Shaun the Sheep boards a plane to go skydiving. As he falls from the sky without so much as a parachute, his limbs flail wildly as he tries to avoid massive floating bales of hay. If Shaun hits just one, it’s game over.
It’s not the type of adventure the popular British character would normally embark upon, but this game wasn’t created by the professionals inside Bristol, England-based Aardman Animations. Instead, “Shaun the Sky Diving Sheep” was made by a fan using the coding program Scratch and published on the Shaun’s Game Academy website.
“Kids come up with such crazy ideas that adults generally never think of,” says George Rowe, a digital producer at Aardman. “We wanted them to be able to make and play each other’s games.” The studio launched Shaun’s Game Academy in May with an aim to teach children about coding and the process of making a game.
Children and web programming are now together at the forefront of early learning. Scratch and Tynker are two of the several web-based tools available to teach kids how to code. The recent Kickstarter campaign for ScratchJr, a programming language designed for five- to seven-year-olds, more than tripled its US$25,000 fundraising target. Children can also learn via iPad apps like Daisy the Dinosaur and Hopscotch. With new jobs opening up in tech circles, no parent wants their child to fall behind the curve. Neither do governments.
Earlier this year, the UK announced a £500,000 investment to train teachers in software coding as part of a push to get coding into this September’s school curriculum for kids as young as five. Also in Britain, Year of Code is an independent, nonprofit project to get people across the country coding for the first time in 2014. In the US, everyone from sports legends to Hollywood actors—and even President Obama—joined their voices for the Hour of Code campaign to push kids and adults alike into computer science. Think these two countries are ahead of the game? Estonia already has school programs that teach first graders computer programming.
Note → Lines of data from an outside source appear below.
-- ==== Sys2Proof/Syntax.lean ====
section
/-! DEFINITION. The commands of the block: one constructor per row of spec/opcode_table.json, in the table's order, those
that bring operands first. The operands are what the row's rule says a command brings: the part it concerns, the access port of a register access, the
contents of a message, the outcome of something outside the block. -/

namespace Sys2Proof
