-- ==== Sys2Proof/Config.lean ====
section
/-! DEFINITION. What one part fixes and the spec does not put a number to, and the free values. Every name here is
an opaque constant: no proof can see a value of it, so what is proved holds whatever the value is. -/

namespace Sys2Proof.Config

/-- SHA-384 of a byte string (00_scope R23; FIPS 180-4 gives the function, the spec does not).
Mark: DESIGN CHOICE (log entry 7, safe). -/
opaque sha384 : List Byte → Digest

/-- ECDSA P-384 verification: key identifier, message digest, 96 signature bytes (16 R516-R520).
Mark: DESIGN CHOICE (log entry 7, safe). -/
opaque sigValid : Nat → Digest → List Byte → Bool

/-- ECDSA P-384 signature (96 bytes, r then s) by a key over a digest (16 R542, 09 R360).
Mark: DESIGN CHOICE (log entry 7, safe). -/
opaque sign : Nat → Digest → List Byte

/-- A free value: nothing fixes it. The step applies it to the counter `fresh` of the part that draws it and
advances the counter; the three parts' counters never meet, so no two draws are tied together.
Mark: DESIGN CHOICE (log entry 3, safe). -/
opaque free : Nat → Nat

/-- Public keys that the ROM or the fuses fix, as the integer of X and Y (16 R516): 0 the operator CA, 1 the firmware
key, 2 the product CA, 3 a die unit's device key, 4 an aggregator's. Mark: DESIGN CHOICE (log entry 7, safe). -/
opaque romKey : Nat → Nat

/-- Whether a number of section bytes fits a region of the configuration RAM (16 R524, code NOSPACE): part (0 die unit,
1 aggregator), region (0 MODEL, 1 PATTERN), bytes. 15 gives the RAM's words and no region's size.
Mark: DESIGN CHOICE (log entry 14, safe). -/
opaque regionFits : Nat → Nat → Nat → Bool

/-- Fused and ROM values of a part (16 R518, R542): part (0 die unit, 1 aggregator), and 0 ISSUED of the device
certificate, 1 its SIG, 2 the bytes of the product CA certificate, 3 the ROM version, 4 the bytes of the meter key's
certificate (17 R560), 5 the silicon revision (18 R596). Mark: DESIGN CHOICE (log entry 7, safe). -/
opaque fused : Nat → Nat → Nat

/-- Which region a word of the configuration RAM lies in (15 R498, R506): part (0 die unit, 1 aggregator) and address;
0 and 1 MODEL of bank 0 and bank 1, 2 STATE, any other number PATTERN. Mark: DESIGN CHOICE (log entry 14, safe). -/
opaque cfgRegion : Nat → Nat → Nat

/-- What the retention readout shows at a word offset of the retention buffer when the bytes of the records held in it
are these (09 R344): where the records lie is not stated. Mark: DESIGN CHOICE (log entry 14, safe). -/
opaque bufAt : List Byte → Nat → Nat

/-- The longest wait at the shared port that an agent has seen when PWR_ARBMAX is read (18 R584, R585), by agent (from 0)
and by the part's counter of free values: cycles of the port are shorter than the model's clock, and no command brings a
wait. Mark: DESIGN CHOICE (log entry 3, safe). -/
opaque arbWait : Nat → Nat → Nat

/-- A 64-bit word of snapshot RAM, by word offset, that nothing has written since power-on (03 R118).
Mark: DESIGN CHOICE (log entry 3, safe). -/
opaque snapRam : Nat → Nat

end Sys2Proof.Config
end

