-- ==== Sys2Proof/Machine/Table.lean ====
section
/-! DEFINITION. Sparse tables of plain data, keyed by a natural number: an association list whose keys rise
strictly. Registers, counters, journal entries and every other store with many places are held in this form, so
that equal contents are equal data. -/

namespace Sys2Proof.Machine

/-- A sparse table: pairs of key and value, keys strictly rising. -/
abbrev Tab (α : Type) := List (Nat × α)

/-- The value at key `k`, if one is held. -/
def Tab.find {α : Type} (k : Nat) : Tab α → Option α
  | [] => none
  | (j, v) :: t => if j = k then some v else if k < j then none else Tab.find k t

/-- The value at key `k`, or `d` where none is held. -/
def Tab.getD {α : Type} (t : Tab α) (k : Nat) (d : α) : α := (Tab.find k t).getD d

/-- Hold `v` at key `k`. -/
def Tab.put {α : Type} (k : Nat) (v : α) : Tab α → Tab α
  | [] => [(k, v)]
  | (j, w) :: t =>
    if j = k then (k, v) :: t else if k < j then (k, v) :: (j, w) :: t else (j, w) :: Tab.put k v t

/-- Hold nothing at key `k`. -/
def Tab.del {α : Type} (k : Nat) : Tab α → Tab α
  | [] => []
  | (j, w) :: t => if j = k then t else if k < j then (j, w) :: t else (j, w) :: Tab.del k t

/-- Store `v` at key `k` of a table whose unlisted keys read `d`: the default is stored as nothing. -/
def Tab.set {α : Type} [DecidableEq α] (d : α) (k : Nat) (v : α) (t : Tab α) : Tab α :=
  if v = d then Tab.del k t else Tab.put k v t

/-- Change the value at key `k`, reading `d` where none is held. -/
def Tab.modify {α : Type} (d : α) (k : Nat) (f : α → α) (t : Tab α) : Tab α :=
  Tab.put k (f (Tab.getD t k d)) t

/-- The values held, in the order of their keys. -/
def Tab.vals {α : Type} (t : Tab α) : List α := t.map Prod.snd

/-- Keys rise strictly. -/
def Tab.wf {α : Type} : Tab α → Bool
  | [] => true
  | (k, _) :: t => t.all (fun p => decide (k < p.1)) && Tab.wf t

/-- The first key not below `n` at which nothing is held, searched over `fuel` keys. -/
def Tab.freeFrom {α : Type} (t : Tab α) (n : Nat) : Nat → Option Nat
  | 0 => none
  | fuel + 1 => if (Tab.find n t).isNone then some n else Tab.freeFrom t (n + 1) fuel

end Sys2Proof.Machine
end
What’s often missing, however, is an area for those young children to be further engaged beyond the classroom. “There isn’t that community hub where kids who are interested in coding can find out about things,” Rowe says.
In Ireland, Harry McCann was 12 when he first walked into the CoderDojo, a volunteer-led movement teaching kids around the world how to code. He looked around the room and saw most of his fellow students were younger than him. Regardless, everybody was helping each other out. “Age was really only a number,” he says. “A seven-year-old could be showing a 14-year-old what to do.”
Within months, McCann was a volunteer, but he eventually saw a need for those who graduated past the basics of the CoderDojo. To build off that foundation, he started Kid Tech, which offers 10-week courses. “I wanted to offer every child the opportunity to become an app developer or a game designer,” the 15-year-old founder and CEO of Kid Tech says. “Some of the youngest app developers are 11 or 12.”
Of the products he’s seen produced through his courses, one app allows users to take pictures of all their clothes and virtually dress a doll to see which outfit looks best. “Kids don’t struggle to find ideas,” McCann says. “They just struggle to find ways to build them.”
Ten years ago, Sanna Nilsson was like many teenagers on social media today. Only before Facebook was rampant in her native Sweden, her friends used the internet community site Playahead. “The way the profile worked was you could personalize them using HTML,” the 25-year-old says. Nilsson says it became competitive to keep a page updated and cool, even checking out blogs dedicated to coding snippets for Playahead. “I don’t think people knew they were coding,” she adds. “You were just so focused on getting your text pink and your music playing when someone entered your profile.”
Last year at the Hyper Island digital media school in Stockholm, Sweden, Nilsson and two of her female classmates talked about how they wished they were introduced to coding earlier in life. In a three-week school module, they invented the character Cody Coder (pictured above) for an eBook aimed at children aged five to 10. It was called My First Website – Cody Coder’s guide to HTML.
News of their goal to get young children into web programming received media attention, from Business Insider to the Washington Post. The Swedish trio founded Codarica, added a female character to their storytelling (Holly Hacker) and moved to L.A. two weeks ago to take part in the Disney Accelerator 15-week mentorship program for tech start-ups. Their goal is to use storytelling to convey a full programming language, such as HTML, and build a brand kids can identify with to stay engaged with web programming. “There are lots of communities for developers who are adults, but not for kids,” says Nilsson, Codarica CEO. “We hope that we can be that portal.”
This fall, Codarica will release its first app game Codequest: Website Adventures, where kids will learn to make a website firsthand. Nilsson talks about a future brand that features TV shows, merchandise and an augmented reality app.
“What people haven’t understood yet is that coding is 21st century literacy,” Nilsson says. “The future storytellers really are coders.”